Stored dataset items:
++++++++++

/-- A CP sampler captures a level (R329); `code` is its value as a housekeeping code. With the pilot oscillating it does so within that level, at
half its previous width and 5 µs or more after its edge; the level counts once it has lasted 10 µs. -/
def execCpCapture (high : Bool) (code : Fin 65536) (s : State) : Out :=
  .next (
    if !s.on R.CHG_STAT_CP_OSC then s.updChg fun c => if high then { c with cpHigh := code } else { c with cpLow := code }
    else
      let half := (if high then s.conv.chg.widths.1 else s.conv.chg.widths.2) / 2
      match s.cpLevel with
      | some (h, t) =>
        if h = high ∧ t + max 2000 half ≤ s.now then (s.updChg fun c => { c with cap := some (high, code) }).cpSettle else s
      | none => s)

/-- CP_DEB rounds have agreed on a new CP state, or on a diode fault (R330, R334). -/
def execCpStateChange (s : State) : Out :=
  .next (
    let c := s.conv.chg
    let old := s.fld R.CHG_STAT_CP_STATE
    let s := if 3 ≤ c.cpRun ∧ c.cpCand ≠ old then
        ((s.setFld R.CHG_STAT_CP_STATE c.cpCand).evt .chg 0 E.CHG_CP_CHG).post 0x0091 (locChg 1) (c.cpCand + old * 16)
      else s
    if 3 ≤ c.dioRun ∧ ¬c.diode then (s.updChg fun c => { c with diode := true }).cpFault else s)

/-- Three rounds have agreed on a new cable rating (R332, R334). -/
def execPpRatingChange (s : State) : Out :=
  .next (
    let c := s.conv.chg
    if 3 ≤ c.ppRun ∧ c.ppCand ≠ s.fld R.CHG_STAT_RATING then
      ((s.setFld R.CHG_STAT_RATING c.ppCand).evt .chg 0 E.CHG_PP_CHG).showAllow
    else s)

/-- A handshake timer expires (R335): event 0x1090, and the session ends with the clock unless something of higher precedence falls on it. -/
def execHandshakeTimeout (t : Fin 4) (s : State) : Out :=
  .next (match (if s.on R.CHG_CFG_EN then s.timerReason t else none) with
    | some r => (((s.opTo .chg 0).evt .chg 0 E.CHG_HS_TO).post 0x1090 (locChg 0) t).updChg fun c => { c with timer := some r }
    | none => s)

/-- A rising zero crossing of L1 is evaluated (R337). -/
def execGridZeroCrossing (s : State) : Out := .next s.gridCross

/-- The grid has been within its limits for 100 ms (R337). -/
def execGridOkSet (s : State) : Out :=
  .next (if s.gridGood then s.setFld R.CHG_STAT_GRID_OK 1 else s)

/-- The RMS voltage of a phase has been out of limits for T_VTRIP (R338). -/
def execGridVoltageTrip (phase : Fin 3) (high : Bool) (s : State) : Out :=
  .next (
    let v := s.fld (R.CHG_VRMS_VRMS phase)
    if s.sessLive && (if high then s.fld R.CHG_PROT0_VHI < v else v < s.fld R.CHG_PROT0_VLO) then s.gridTrip (b2n high) phase else s)

/-- The frequency (0 low, 1 high) or ROCOF while exporting (2) has been out of limits for T_FTRIP (R338). -/
def execGridFrequencyTrip (kind : Fin 3) (s : State) : Out :=
  .next (
    let f := s.fld R.CHG_FREQ_FREQ
    let bad := match kind.val with
      | 0 => f < s.fld R.CHG_PROT1_FLO
      | 1 => s.fld R.CHG_PROT1_FHI < f
      | _ => s.fld R.CHG_PROT4_ROCOF_MAX * 5 < (s.fldI R.CHG_FREQ_ROCOF).natAbs && f32Val (s.rd R.CHG_PWR) < 0
    if s.sessLive && bad then s.gridTrip (2 + kind) 0 else s)

/-- The power has been beyond its limit, or against the direction asked for, for 100 ms (R338). -/
def execPowerLimitTrip (direction : Bool) (s : State) : Out :=
  .next (
    let p : Q := Q.ofWord (s.rd R.CHG_PWR)
    let req := s.fld R.CHG_STAT_REQ
    let bad := if direction then (req == 1 && !((⟨-1000, 1⟩ : Q).le p)) || (req == 2 && !(p.le ⟨1000, 1⟩))
      else !(p.le ⟨105 * (s.fld R.CHG_PROT3_P_IMP_MAX : Int), 10⟩) || !((⟨-105 * (s.fld R.CHG_PROT3_P_EXP_MAX : Int), 10⟩ : Q).le p)
    let r := if direction then 10 else 9
    if s.sessLive && bad then ((s.flt .chg 0 F.CHG_LIMIT).post 0x2091 (locChg 2) r).tripMark r else s)

/-- The drive-away interlock (R341): a cable is present while PG0 or PG1 is armed. -/
def execDriveInterlock (g : Fin 2) (s : State) : Out :=
  .next (if s.on R.CHG_CFG_DRIVE_INTLK && s.on R.CHG_STAT_RATING && s.armed g then
    ((s.flt .chg 0 F.CHG_DRIVE_INTLK).post 0x3090 (locChg 0) g).raise 18 (2 ^ g.val)
  else s)

/-- A write of AUX_CFG (R342). -/
def execAuxEnable (m : Master) (v : Word) (s : State) : Out := .next (s.auxCfg m v)

/-- T_CHK has elapsed: the tested low side turns off (R347). SOFT may begin 1 µs after the die's edge, which lies
48 clocks behind. -/
def execAuxTestPulseEnd (s : State) : Out :=
  .next (if s.fld R.AUX_STAT_STATE = 1 then
    (if s.conv.aux.phase = 1 then s.auxPhase 2
    else if s.conv.aux.phase = 3 then (s.updAux fun a => { a with softAt := s.now + 448 }).auxPhase 4
    else s)
  else s)

/-- T_CHK + 1 µs after the first test began: the second begins (R347). -/
def execHl21TestStart (s : State) : Out :=
  .next (if s.fld R.AUX_STAT_STATE = 1 ∧ s.conv.aux.phase = 2 then s.auxPhase 3 else s)

/-- CL_CNT has reached N_SS in SOFT (R348). -/
def execAuxSoftStartLimit (s : State) : Out :=
  .next (if s.fld R.AUX_STAT_STATE = 2 ∧ s.fld R.AUX_SS_N_SS ≤ s.fld R.AUX_STAT_CL_CNT then s.hicMark 3 else s)

/-- T_SSTO has elapsed in SOFT (R346). -/
def execAuxSoftStartTimeout (s : State) : Out :=
  .next (if s.fld R.AUX_STAT_STATE = 2 then (s.opTo .aux 0).hicMark 4 else s)

/-- The overload timer has reached T_OL in RUN (R349). -/
def execAuxOverload (s : State) : Out :=
  .next (if s.fld R.AUX_STAT_STATE = 3 ∧ s.conv.aux.lastLimited ∧ ¬s.voutAtLeast (s.fld R.AUX_VMON_UV_PCT) then s.hicMark 5 else s)

/-- T_HIC has elapsed: CHECK follows at the next period start (R346). -/
def execAuxHiccupEnd (s : State) : Out :=
  .next (if s.fld R.AUX_STAT_STATE = 4 then s.updAux fun a => { a with hicDone := true } else s)

/-- One second of RUN (R348). -/
def execAuxRunStable (s : State) : Out := .next (if s.fld R.AUX_STAT_STATE = 3 then s.setFld R.AUX_STAT_HIC_CNT 0 else s)

end Sys2Proof.Machine
end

++++++++++

Task instructions: Return each line above where the word "within" shows up.

Answer space:
/-- A CP sampler captures a level (R329); `code` is its value as a housekeeping code. With the pilot oscillating it does so within that level, at
/-- The grid has been within its limits for 100 ms (R337). -/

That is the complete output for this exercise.